The namespace server may also determine whether the client may
recognize a redirection request regardless of the protocol of the
client's request by accessing client information configured in the
client connection database (53 in FIG. 7) of the namespace server.
For example, if the client has a redirection agent or is capable of
supporting multiple protocols (for example, if it could recognize a
NFSv4 redirection reply in response to a NFS version 2 or version 3
request), this information may be found in the client connection
database of the namespace server. In step 253, if the client
supports redirection, then execution continues to step 254.
[0120] In step 254, if the offline file server does not support the
client's redirection, then execution continues to step 252 so that
the namespace server accesses the offline object or objects
indicated by the offline inode. The offline server can support the
client's redirection only if the client and the offline server have
the capability of communicating with each other using compatible
protocols. For example, a NFSv4 client may support redirection but
a CIFS file server may not support this client's redirection. If
the offline server can support the client's redirection, execution
continues from step 254 to step 255.
[0121] In step 255, if the client is requesting the deletion or
name change of an offline object (i.e., a share, directory, or
file), execution branches to step 252 so that the namespace server
accesses the offline object. This is done so that the namespace
server will delete or rename the offline object in its namespace
tree upon receiving confirmation that the offline file server has
deleted or renamed the object. To ensure that the namespace server
will be informed of deletion or name changes to offline objects
referenced in the namespace tree, a permission attribute of each
referenced offline object in each file server may be programmed so
that only client requests forwarded from the namespace server would
have permission to delete or rename such objects. A client's
installable agent could be programmed so that if a client directly
accesses such a referenced offline object and attempts to delete or
rename it and the file server refuses to honor the deletion or
rename request, then the client will reformulate the deletion or
rename request in terms of the object's client-server network
pathname and send the reformulated request to the namespace server.
In step 255, if the client is not requesting the deletion or name
change of an offline object, execution continues to step 256.
[0122] In step 256, if the offline inode does not designate a
plurality of primary copies of a file, then execution continues to
step 257 to formulate a redirection reply including an IP address
or backend NAS network pathname to the offline physical object.

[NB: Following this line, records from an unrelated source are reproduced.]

-- ==== Sys2Proof/Machine/CrcOps.lean ====
section
/-! DEFINITION. The host operations on the CRC register (40_crc.md R108 to R110). -/

namespace Sys2Proof.Machine

/-- `CRC.INIT` (R108). -/
def execCrcInit (s : State) : Result := inIdle s (.next (respond .ok 0 { s with crc := crcSeed }))

/-- `CRC.UPDATE b` (R109). -/
def execCrcUpdate (b : Byte) (s : State) : Result :=
  inIdle s (.next (respond .ok 0 { s with crc := crcByte s.crc b }))

/-- `CRC.READ` (R110). -/
def execCrcRead (s : State) : Result := inIdle s (.next (respond .ok s.crc s))

end Sys2Proof.Machine
end

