-- ==== Sys2Proof/Machine/Step.lean ====
section
/-! DEFINITION. One step of the machine: the next action of the present moment, carried out. -/

namespace Sys2Proof.Machine

/-- One step (00_scope.md R5: one accepted operation or one transferred byte at a time). -/
def step (s : State) : Host.Outcome State Fault Refusal :=
  match nextAction s with
  | .run i s => exec i s
  | .illegal s => .next (illegalWord s)
  | .send f s => sendCommand f.address f.code f.body s
  | .reject e s => .next (rejectRecord e s)
  | .goOn task s => settle task s
  | .wait s => .next s

/-- `s` with a word of the opcode table offered as the very next thing at the ports (log 7). -/
def State.withFetchWord (s : State) (nbits w : Nat) : State :=
  { s with moments := tableMoment s nbits w :: s.moments }

end Sys2Proof.Machine
end

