section
variable (address : Byte) {op : Byte} {payload : List Byte} {s : State} (hp : s.phase = .idle)
include hp

theorem sendCommand_idle :
    sendCommand address op payload s =
      andThen (beginExchange op payload { s with addr := address, answer := some ⟨.ok, 0⟩ }) fun s =>
        if s.chanReady then sendAll sendFuel s else .next s := by
  have haddr : execCfgAddr address s = .next { s with addr := address, answer := some ⟨.ok, 0⟩ } :=
    exec_cfgAddr_idle hp address
  rw [sendCommand, inIdle_idle hp, haddr, andThen_next]

/-- R121, R175: with a channel that takes bytes the command leaves whole. -/
theorem exists_sendCommand_sent (hc : s.chanReady = true) (hop : isOperation op = true)
    (hfits : payload.length ≤ 251) :
    ∃ wire m, encodeFrame address op payload = .ok wire ∧ Stored payload s.txbuf m
      ∧ sendCommand address op payload s = .next (sentCommand op payload wire m { s with addr := address }) := by
  obtain ⟨wire, hwire⟩ := exists_encodeFrame address op hfits
  refine ⟨wire, _, hwire, stored_writeAll payload s.txbuf, ?_⟩
  have hstart := beginExchange_started (s := { s with addr := address, answer := some ⟨.ok, 0⟩ }) hp hop hfits
  rw [sendCommand_idle address hp, hstart, andThen_next]
  exact (if_pos hc).trans (sendAll_started (s := { s with addr := address }) s.txbuf hfits hwire)

/-- A channel that takes no byte leaves the command staged and started. -/
theorem exists_sendCommand_started (hc : s.chanReady = false) (hop : isOperation op = true)
    (hfits : payload.length ≤ 251) :
    ∃ m, Stored payload s.txbuf m
      ∧ sendCommand address op payload s = .next (startedCommand op payload m { s with addr := address }) := by
  refine ⟨_, stored_writeAll payload s.txbuf, ?_⟩
  have hstart := beginExchange_started (s := { s with addr := address, answer := some ⟨.ok, 0⟩ }) hp hop hfits
  rw [sendCommand_idle address hp, hstart, andThen_next]
  exact if_neg (Bool.eq_false_iff.mp hc)

/-- A start that fails ends the command before a byte leaves (R174). -/
theorem sendCommand_failed (hbad : isOperation op = false ∨ 251 < payload.length) :
    sendCommand address op payload s = .next
      { s with
        addr := address, crc := crcSeed, txop := op, txlen := BitVec.ofNat 8 (min payload.length 252)
        txbuf := s.txbuf.writeAll 0 (payload.take 251), txidx := 0, phase := .failed, resClass := .program
        resCause := if isOperation op then .payloadTooLong else .illegalOperation
        resStatus := 0, answer := some ⟨.ok, 0⟩ } := by
  have hstart := beginExchange_failed (s := { s with addr := address, answer := some ⟨.ok, 0⟩ }) hp hbad
  rw [sendCommand_idle address hp, hstart, andThen_next, sendAll_of_not_sending _ (by simp), ite_self]

theorem exists_sendCommand_overflowed (hop : isOperation op = true) (hlong : 251 < payload.length) :
    ∃ m, Stored (payload.take 251) s.txbuf m
      ∧ sendCommand address op payload s = .next (overflowedCommand op m { s with addr := address }) := by
  refine ⟨_, stored_writeAll (payload.take 251) s.txbuf, ?_⟩
  rw [sendCommand_failed address hp (.inr hlong), hop, Nat.min_eq_right (by omega)]
  rfl

end

/-! ## The command rows -/

section
variable (address : Byte) {s : State} {built : List Byte}

theorem exec_cmdReadData_of_built {c : ReadCommand} (h : buildRead s.params c = .ok built) :
    exec (.cmdReadData address c) s = sendCommand address 0x02 built s := by
  show sendBuilt address opReadData (buildRead s.params c) s = _
  rw [h]
  rfl

theorem exec_cmdWriteData_of_built {c : WriteCommand} (h : buildWrite s.params c = .ok built) :
    exec (.cmdWriteData address c) s = sendCommand address 0x03 built s := by
  show sendBuilt address opWriteData (buildWrite s.params c) s = _
  rw [h]
  rfl

theorem exec_cmdKillTag_of_built {c : KillCommand} (h : buildKill c = .ok built) :
    exec (.cmdKillTag address c) s = sendCommand address 0x05 built s := by
  show sendBuilt address opKillTag (buildKill c) s = _
  rw [h]
  rfl

/-- A record its builder rejects is reported to the caller (R130). -/
theorem sendBuilt_of_error {op : Byte} {built : Except Failure (List Byte)} {e : Failure} (h : built = .error e) :
    sendBuilt address op built s = .next { s with result := some (.error e.cls e.cause none) } := by
  rw [h]
  rfl

end

/-! ## Offered frames -/

/-- A frame that passes `check_frame` is the frame of its fields (R120, R150). -/
theorem encodeFrame_of_checkFrame {bytes : List Byte} {f : Frame} (h : checkFrame bytes = .ok f) :
    encodeFrame f.address f.code f.body = .ok bytes := by
  rw [checkFrame_eq_afterFrameTests, afterFrameTests_eq_ok_iff] at h
  obtain ⟨⟨hcount, hlong, htrailer⟩, hfields⟩ := h
  cases hfields
  match bytes, hcount, hlong, htrailer with
  | [], _, hlong, _ | [_], _, hlong, _ | [_, _], _, hlong, _ => simp at hlong
  | n :: a :: c :: rest, hcount, hlong, htrailer =>
    have hrest : 2 ≤ rest.length := by simp at hlong; omega
    have hbody : ((n :: a :: c :: rest).drop 3).take ((n :: a :: c :: rest).length - 2 - 3)
        = rest.take (rest.length - 2) := rfl
    have hhead : (n :: a :: c :: rest).take ((n :: a :: c :: rest).length - 2)
        = [n, a, c] ++ rest.take (rest.length - 2) := by
      rw [show (n :: a :: c :: rest).length - 2 = (rest.length - 2) + 3 by simp; omega]
      rfl
    have hn : n.toNat = (rest.take (rest.length - 2)).length + 4 := by simp at hcount ⊢; omega
    rw [hbody]
    refine (encodeFrame_of_length_byte a c hn).trans (congrArg _ ?_)
    rw [← hhead, trailerOk_iff.mp htrailer, trailer, lo8_le16, hi8_le16]
    exact take_append_last_two (by simp)

/-- A checked frame has room for its length byte (R122). -/
theorem length_body_of_checkFrame {bytes : List Byte} {f : Frame} (h : checkFrame bytes = .ok f) :
    f.body.length ≤ 251 := by
  by_contra hlong
  have hframe := encodeFrame_of_checkFrame h
  rw [encodeFrame_of_too_long _ _ (Nat.not_le.mp hlong)] at hframe
  cases hframe

/-! ## The obligations -/

/-- Settles O40: each row and each offered frame is a command whose payload fits. -/
theorem commandSentWhole : Obligations.CommandSentWhole := by
  refine ⟨fun address s hp hc => ⟨?inventory, ?information, fun c payload hb hl => ?read, fun c payload hb hl => ?write,
    fun c payload hb hl => ?kill⟩, fun s m rest bytes f h hf hh hcheck hp hc hcode => ?offered⟩
  case inventory => exact exists_sendCommand_sent address hp hc (op := 0x01) rfl (Nat.zero_le _)
  case information => exact exists_sendCommand_sent address hp hc (op := 0x21) rfl (Nat.zero_le _)
  case read => rw [exec_cmdReadData_of_built address hb]; exact exists_sendCommand_sent address hp hc rfl hl
  case write => rw [exec_cmdWriteData_of_built address hb]; exact exists_sendCommand_sent address hp hc rfl hl
  case kill => rw [exec_cmdKillTag_of_built address hb]; exact exists_sendCommand_sent address hp hc rfl hl
  case offered =>
    obtain ⟨wire, tx, hwire, hstored, hsent⟩ := exists_sendCommand_sent f.address (s := arrived s m rest) hp hc
      (isOperation_iff.mpr hcode) (length_body_of_checkFrame hcheck)
    cases (encodeFrame_of_checkFrame hcheck).symm.trans hwire
    exact ⟨tx, hstored, (step_of_commandFrame h hf hh (commandFrame_of_checkFrame hcheck)).trans hsent⟩
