-- ==== Sys2Proof/Machine/Flags.lean ====
section
/-! DEFINITION. The STATUS flags, computed from the state record at the moment of the read (10_state.md R30), and the
error codes (60_exceptions.md R181). -/

namespace Sys2Proof.Machine

/-- IN_READY: `busy and not out_full` (R30). -/
def inReady (b : Block) : Bool := b.busy && !b.out_full

/-- The STATUS word: the seven flags in bits 6..0, bits 31:7 zero (R30, 41_control_and_config.md R135). -/
def statusWord (b : Block) : Word :=
  (BitVec.ofBool b.err_cmd ++ BitVec.ofBool b.err_udf ++ BitVec.ofBool b.err_ovf ++ BitVec.ofBool b.out_full ++
    BitVec.ofBool (inReady b) ++ BitVec.ofBool b.done ++ BitVec.ofBool b.busy).setWidth 32

/-- The code of an error is its STATUS bit number (R181). -/
def ErrorCause.code : ErrorCause → Nat
  | .ovf => 4
  | .udf => 5
  | .cmd => 6

/-- The sticky flag of an error cause (R181). -/
def errorFlag (e : ErrorCause) (b : Block) : Bool :=
  match e with
  | .ovf => b.err_ovf
  | .udf => b.err_udf
  | .cmd => b.err_cmd

end Sys2Proof.Machine
end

Then in step 258 the namespace server returns the redirection reply
to the client.
[0123] In step 256, if the offline inode designates a plurality of
offline primary copies of a file, then execution branches to step
259. In step 259, if the primary copies are all read-only copies,
then execution continues to step 260. In step 260, the namespace
server selects one of the primary copies for the client to access.
From step 260, execution continues to step 257 to formulate a
redirection reply including a backend NAS network pathname to the
selected primary copy. This redirection reply is returned to the
client in step 258.
[0124] In step 259, if the primary copies are not all read-only,
then execution continues to step 261. In step 261, the namespace
server accesses the primary copies on behalf of the client, as
shown in FIG. 21, in order to ensure that updates to the primary
copies are synchronized.
[0125] As introduced above with respect to step 255, a redirection
capable client could not only be redirected by the namespace server
to a server when it is appropriate for the client to directly
access a file server, but also redirected by the file server back
to the namespace server when it is appropriate to do so. This is
further shown in the example of FIG. 25.
[0126] In a first step 271 of FIG. 25, a redirection capable client
addresses the narnespace server with a client-network pathname
including a virtual file system name and a virtual share name to
get a backend NAS network pathname of a physical share to access.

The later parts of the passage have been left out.